PROBLEM STATEMENT: Reproduce the records below exactly, but only between the lines holding "j'.target = 0))" and "let beats : Bool", inclusive.

── STORED DATA

/-- The outcomes of a DRIVE and of a HALT (R63, R68, R69, R88, R145): a DRIVE's success takes a DISPATCHING job to RUNNING
and its reservation to INRUSH, in STOPPING it notes the start; its failure takes the job back to QUEUED and releases the
reservation. A HALT's success takes a STOPPING job along its after-stop path; its failure asks for the halt again while
the node is PRESENT. In any other state of the job, and without one, an outcome changes nothing. A report of STOPPED at
the position of a RUNNING job (R64, R65): within the tolerance of the target the job ends DONE; elsewhere it is
obstructed, and waits for a retry while one is left, else ends FAILED_OBSTRUCTED. -/
def Obligations.JobsFollowTheirReplies : Prop :=
  (∀ (s : State) (i : Nat) (j : Job), s.job? i = some j → i < 48 → s.noApplyWaits →
    (let released := match s.reservation? i with
       | none => none
       | some r => if r.marked || r.phase.isResidual then some r else none
     let inrush := (s.reservation? i).map fun r =>
       if r.phase = .inrushWait then { r with phase := .inrush (s.tenths + (s.cfg i).inrushDuration) } else r
     let ends : JobOutcome → Counter → State → Prop := fun outcome counter t =>
       t.job? i = none ∧ (t.live i).lastOutcome = outcome
         ∧ t.counter counter = min (s.counter counter + 1) 65535 ∧ t.reservation? i = released
         ∧ (∀ w ∈ t.warnings, w.opening ≠ i) ∧ t.walkDue = true
         ∧ (s.host.notices.length < 6 → t.tells (.jobOutcome i outcome j.target j.rank j.retries j.missed j.tag j.cause))
         ∧ (outcome = .failedTimeout → (t.live i).failed = true ∧ t.alertSet .jobFailed = true)
     (j.state = .dispatching →
        (let t := s.driveOutcome i true
         t.job? i = some { j with state := .running, startedAt := some s.T } ∧ t.reservation? i = inrush
           ∧ (∀ k, k ≠ i → t.job? k = s.job? k) ∧ t.calm = s.calm)
         ∧ (let t := s.driveOutcome i false
            t.job? i = some { j with state := .queued } ∧ t.reservation? i = released ∧ t.walkDue = true
              ∧ (∀ k, k ≠ i → t.job? k = s.job? k) ∧ t.calm = s.calm)
         ∧ ∀ ok, s.haltOutcome i ok = s)
      ∧ (∀ after, j.state = .stopping after →
        (let t := s.driveOutcome i true
         t.job? i = some { j with startedAt := some s.T } ∧ t.reservation? i = inrush ∧ t.calm = s.calm)
         ∧ s.driveOutcome i false = s
         ∧ (match after with
            | .requeueClose =>
              (s.haltOutcome i true).job? i
                  = some { j with
                      state := .queued, target := 0, startedAt := none, estimate := s.runEstimate i 0 }
                ∧ (s.haltOutcome i true).reservation? i = released ∧ (s.haltOutcome i true).walkDue = true
            | .cancelled => ends .cancelled .jobsCancelled (s.haltOutcome i true)
            | .halted => ends .halted .jobsCancelled (s.haltOutcome i true)
            | .failedTimeout => ends .failedTimeout .jobsFailed (s.haltOutcome i true))
         ∧ ((s.node i).presence = .present →
            ((s.haltOutcome i false).haltOwed i ∨ i ∈ (s.haltOutcome i false).line.newHalts)
              ∧ (s.haltOutcome i false).jobs = s.jobs)
         ∧ ((s.node i).presence ≠ .present → s.haltOutcome i false = s))
      ∧ (j.state.isStopping = false → j.state ≠ .dispatching → ∀ ok, s.driveOutcome i ok = s ∧ s.haltOutcome i ok = s)))
  ∧ (∀ (s : State) (i : Nat), s.job? i = none → ∀ ok, s.driveOutcome i ok = s ∧ s.haltOutcome i ok = s)
  ∧ (∀ (s : State) (i p : Nat) (j : Job), s.job? i = some j → j.state = .running → s.noApplyWaits → i < 48 →
    (s.live i).position = some p →
    (let arrived : Bool := (p - j.target) + (j.target - p) ≤ (s.cfg i).tolerance
     let released := match s.reservation? i with
       | none => none
       | some r => if r.marked || r.phase.isResidual then some r else none
     let t := s.statusReport i
     ((s.live i).motion ≠ .stopped → t = s)
      ∧ ((s.live i).motion = .stopped → arrived = true → t.job? i = none ∧ (t.live i).lastOutcome = .done
        ∧ (t.live i).failed = false ∧ t.counter .jobsDone = min (s.counter .jobsDone + 1) 65535)
      ∧ ((s.live i).motion = .stopped → arrived = false → t.alertSet .obstruction = true
        ∧ t.counter .obstructions = min (s.counter .obstructions + 1) 65535
        ∧ (if j.retries < s.site.retryLimit then
            t.job? i = some { j with
              state := .retryWait (s.T + s.site.retryDelay), retries := j.retries + 1, startedAt := none
              cause := some (if (s.live i).faults = noFaults then { noFaults with stall := true }
                else (s.live i).faults) }
          else t.job? i = none ∧ (t.live i).lastOutcome = .failedObstructed ∧ (t.live i).failed = true
            ∧ t.alertSet .jobFailed = true))
      ∧ ((s.live i).motion = .stopped → t.walkDue = true ∧ t.reservation? i = released)))

/-- SUPERVISION_EVENT (R66, R67, R77) leaves nothing of what was due: no hold that has expired, no RETRY_WAIT past its
retry at, no RUNNING job past its motion timeout. -/
def Obligations.SupervisionLeavesNothingDue : Prop :=
  ∀ s : State, s.phase = .running → 0 < s.due.supervision → JobsOrdered s.jobs → (s.held.map (·.opening)).Nodup →
    ∃ t, exec .supervisionEvent s = .next t
      ∧ t.held = s.held.filter (fun h => decide (s.T < h.expires))
      ∧ (∀ j ∈ t.jobs, ∀ a, j.state = .retryWait a → s.T < a)
      ∧ (∀ j ∈ t.jobs, ∀ b, j.state = .running → j.startedAt = some b → s.T - b ≤ 2 * j.estimate + 10)
      ∧ t.steady = s.takeSupervision.steady

/-! ## Warnings and the desk panel -/

/-- WARNING_END (R61, R96): a warning whose time has come ends; its job goes to DISPATCHING with a DRIVE owed and last
announced at written, or back to QUEUED with its reservation released and last announced at unchanged when the node is not
PRESENT or the line request queue holds 16 requests. The walk of the event may start again the job that a full queue sent
back, but not below its inrush current. A job that would open its sash against a threat is converted at this dispatch
(R62): a close job with the threat's rank and deadline, its reservation released, which the walk of the event may start;
that last announced at is written there too is the model's choice (log 33, DEDUCED). -/
def Obligations.WarningEnds : Prop :=
  ∀ (s : State) (j : Job) (w : WarnEntry), s.phase = .running → 0 < s.due.warnings → s.job? j.opening = some j →
    j.state = .announcing → w ∈ s.warnings → w.opening = j.opening → w.endsAt ≤ s.tenths → s.noApplyWaits →
    JobsOrdered s.jobs → j.opening < 48 → j.opening ∉ s.line.pendingHalts → j.opening ∉ s.line.newHalts →
    ∃ t, exec (.warningEnd j.opening) s = .next t ∧ t.steady = s.steady
      ∧ (let i := j.opening
         let gone := ∀ x ∈ t.warnings, x.opening ≠ i
         let annulled := s.beff < (s.cfg i).inrush
         if (s.node i).presence ≠ .present then
           gone ∧ t.job? i = some { j with state := .queued } ∧ t.lives = s.lives ∧ t.reservation? i = s.entryReleased i
         else if 16 ≤ s.line.queue.length then
           t.lives = s.lives ∧ (∀ x ∈ t.warnings, x.opening = i → s.tenths < x.endsAt)
             ∧ (∃ j', t.job? i = some j' ∧ (j'.state = .queued ∨ j'.state = .announcing ∨ j'.state = .dispatching)
               ∧ (j' = { j with state := j'.state }
                 ∨ (s.threatOf i).isSome = true ∧ s.moreOpen i j.target = true ∧ j'.target = 0))
             ∧ (annulled → gone ∧ t.job? i = some { j with state := .queued } ∧ t.reservation? i = s.entryReleased i)
         else match s.threatOf i, s.moreOpen i j.target with
           | some (rank, deadline), true =>
             gone ∧ (t.live i).lastAnnounced = some s.T
               ∧ (∃ j', t.job? i = some j' ∧ (j'.state = .queued ∨ j'.state = .dispatching)
                 ∧ j' = { j with
                     target := 0, rank := rank, deadline := deadline, retries := 0, missed := false
                     estimate := s.runEstimate i 0, state := j'.state }
                 ∧ (annulled → j'.state = .queued ∧ t.reservation? i = s.entryReleased i))
           | _, _ =>
             gone ∧ t.job? i = some { j with state := .dispatching } ∧ t.driveOwed i j.target
               ∧ (t.live i).lastAnnounced = some s.T ∧ t.reservation? i = s.reservation? i)

/-- The cadences at a 100 ms event (R99): WARNING_OUTPUTS_100MS_EVENT beats every pulsed zone that sounds.
CADENCE_TURNOVER is the one beat of one zone at which its phase turns over, taken out of the 100 ms event next in turn,
which then does not beat that zone; before that beat it does nothing: that it acts so, and only at that beat, is the
model's choice (log 7, DEDUCED). Between events a zone sounds exactly while it has a holder (R98), and a silent zone has
its phase OFF and its count at 0, whatever command a step runs. -/
def Obligations.CadenceBeats : Prop :=
  (∀ (s : State) (z : Nat), s.phase = .running → 0 < s.due.warnings → z < 4 →
    (let beat : Zone → Zone := fun x =>
       if x.count < 4 then { x with count := x.count + 1 } else { x with phaseOn := !x.phaseOn, count := 0 }
     let beats : Bool := (s.zone z).sounding && s.site.cadence z == .pulsed && !s.due.turned.contains z
     (s.walkDue = false → s.line.queue.length < 16 → (∀ w ∈ s.warnings, s.tenths < w.endsAt) →
        ∃ t, exec .warningOutputs100msEvent s = .next t
          ∧ t.zone z = (if beats then beat (s.zone z) else s.zone z) ∧ t.warnings = s.warnings
          ∧ t.calm = s.takeWarnings.calm)
      ∧ ((s.zone z).count < 4 → exec (.cadenceTurnover z) s = .next s)
      ∧ ((s.zone z).count = 4 →
        ∃ t, exec (.cadenceTurnover z) s = .next t
          ∧ t.zone z = (if beats then { s.zone z with phaseOn := !(s.zone z).phaseOn, count := 0 } else s.zone z)
          ∧ t.due = (if beats then { s.due with turned := s.due.turned ++ [z] } else s.due)
          ∧ (∀ y, y ≠ z → t.zone y = s.zone y) ∧ t = { s with zones := t.zones, due := t.due })))
  ∧ (∀ s t : State, JobsOrdered s.jobs → ZonesFollowHolders s → step s = .next t → ZonesFollowHolders t)

/-- PANEL_FRAME (R101 to R105): each lamp takes the highest of the states assigned to it, OFF when there is none; the
frame changes nothing else. Its scan begins at PSCAN0, and one scan line is active at a time, with the lamps of its row on
the lamp lines. -/
def Obligations.PanelFrameShowsTheHighest : Prop :=
  ∀ s : State, s.phase = .running →
    ∃ t, exec .panelFrame s = .next t ∧ t = { s with panel := t.panel }
      ∧ t.panel.slowLit = decide (s.divider % 32768 < 16384) ∧ t.panel.fastLit = decide (s.divider % 8192 < 4096)
      ∧ t.outputs.pscan = [true, false, false, false, false, false, false, false]
      ∧ t.outputs.plamp = [t.panel.lit 0, t.panel.lit 1, t.panel.lit 2, t.panel.lit 3, t.panel.lit 4, t.panel.lit 5,
          t.panel.lit 6, t.panel.lit 7]
      ∧ (∀ k l : Nat, s.outputs.pscan[k]? = some true → s.outputs.pscan[l]? = some true → k = l)
      ∧ ∀ (n : Nat) (hn : n < 64),
        (let openings := ((List.range 48).filter fun i => (s.cfg i).enabled && (s.cfg i).lamp == some n).map fun i =>
           if (s.live i).failed || s.isHeld i || (s.node i).presence != .present || (s.live i).lastOutcome.isFailure
             then LampState.fast
           else if (s.job? i).isSome then LampState.slow
           else if s.closed i then LampState.off else LampState.on
         let summaries :=
           (if s.site.rainLamp = some n ∧ ((List.range 8).any fun g => (s.threat g).rain.isSome) = true then [LampState.on] else [])
             ++ (if s.site.windLamp = some n ∧ ((List.range 8).any fun g => (s.threat g).wind.isSome) = true then [LampState.on] else [])
             ++ (if s.site.faultLamp = some n
                   ∧ ((List.range 48).any fun i => (s.cfg i).enabled && (s.node i).presence != .present) = true then [LampState.fast]
                 else [])
             ++ (if s.site.supplyLamp = some n then
                   [if s.supply.cutoff then LampState.fast else if s.beff < s.site.budget then .slow else .off] else [])
         (∀ x ∈ openings ++ summaries, x.code ≤ t.panel.lamps[n].code)
           ∧ (t.panel.lamps[n] = .off ∨ t.panel.lamps[n] ∈ openings ++ summaries))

────

SOLVED PROBLEM:
                 ∨ (s.threatOf i).isSome = true ∧ s.moreOpen i j.target = true ∧ j'.target = 0))
             ∧ (annulled → gone ∧ t.job? i = some { j with state := .queued } ∧ t.reservation? i = s.entryReleased i)
         else match s.threatOf i, s.moreOpen i j.target with
           | some (rank, deadline), true =>
             gone ∧ (t.live i).lastAnnounced = some s.T
               ∧ (∃ j', t.job? i = some j' ∧ (j'.state = .queued ∨ j'.state = .dispatching)
                 ∧ j' = { j with
                     target := 0, rank := rank, deadline := deadline, retries := 0, missed := false
                     estimate := s.runEstimate i 0, state := j'.state }
                 ∧ (annulled → j'.state = .queued ∧ t.reservation? i = s.entryReleased i))
           | _, _ =>
             gone ∧ t.job? i = some { j with state := .dispatching } ∧ t.driveOwed i j.target
               ∧ (t.live i).lastAnnounced = some s.T ∧ t.reservation? i = s.reservation? i)

/-- The cadences at a 100 ms event (R99): WARNING_OUTPUTS_100MS_EVENT beats every pulsed zone that sounds.
CADENCE_TURNOVER is the one beat of one zone at which its phase turns over, taken out of the 100 ms event next in turn,
which then does not beat that zone; before that beat it does nothing: that it acts so, and only at that beat, is the
model's choice (log 7, DEDUCED). Between events a zone sounds exactly while it has a holder (R98), and a silent zone has
its phase OFF and its count at 0, whatever command a step runs. -/
def Obligations.CadenceBeats : Prop :=
  (∀ (s : State) (z : Nat), s.phase = .running → 0 < s.due.warnings → z < 4 →
    (let beat : Zone → Zone := fun x =>
       if x.count < 4 then { x with count := x.count + 1 } else { x with phaseOn := !x.phaseOn, count := 0 }
     let beats : Bool := (s.zone z).sounding && s.site.cadence z == .pulsed && !s.due.turned.contains z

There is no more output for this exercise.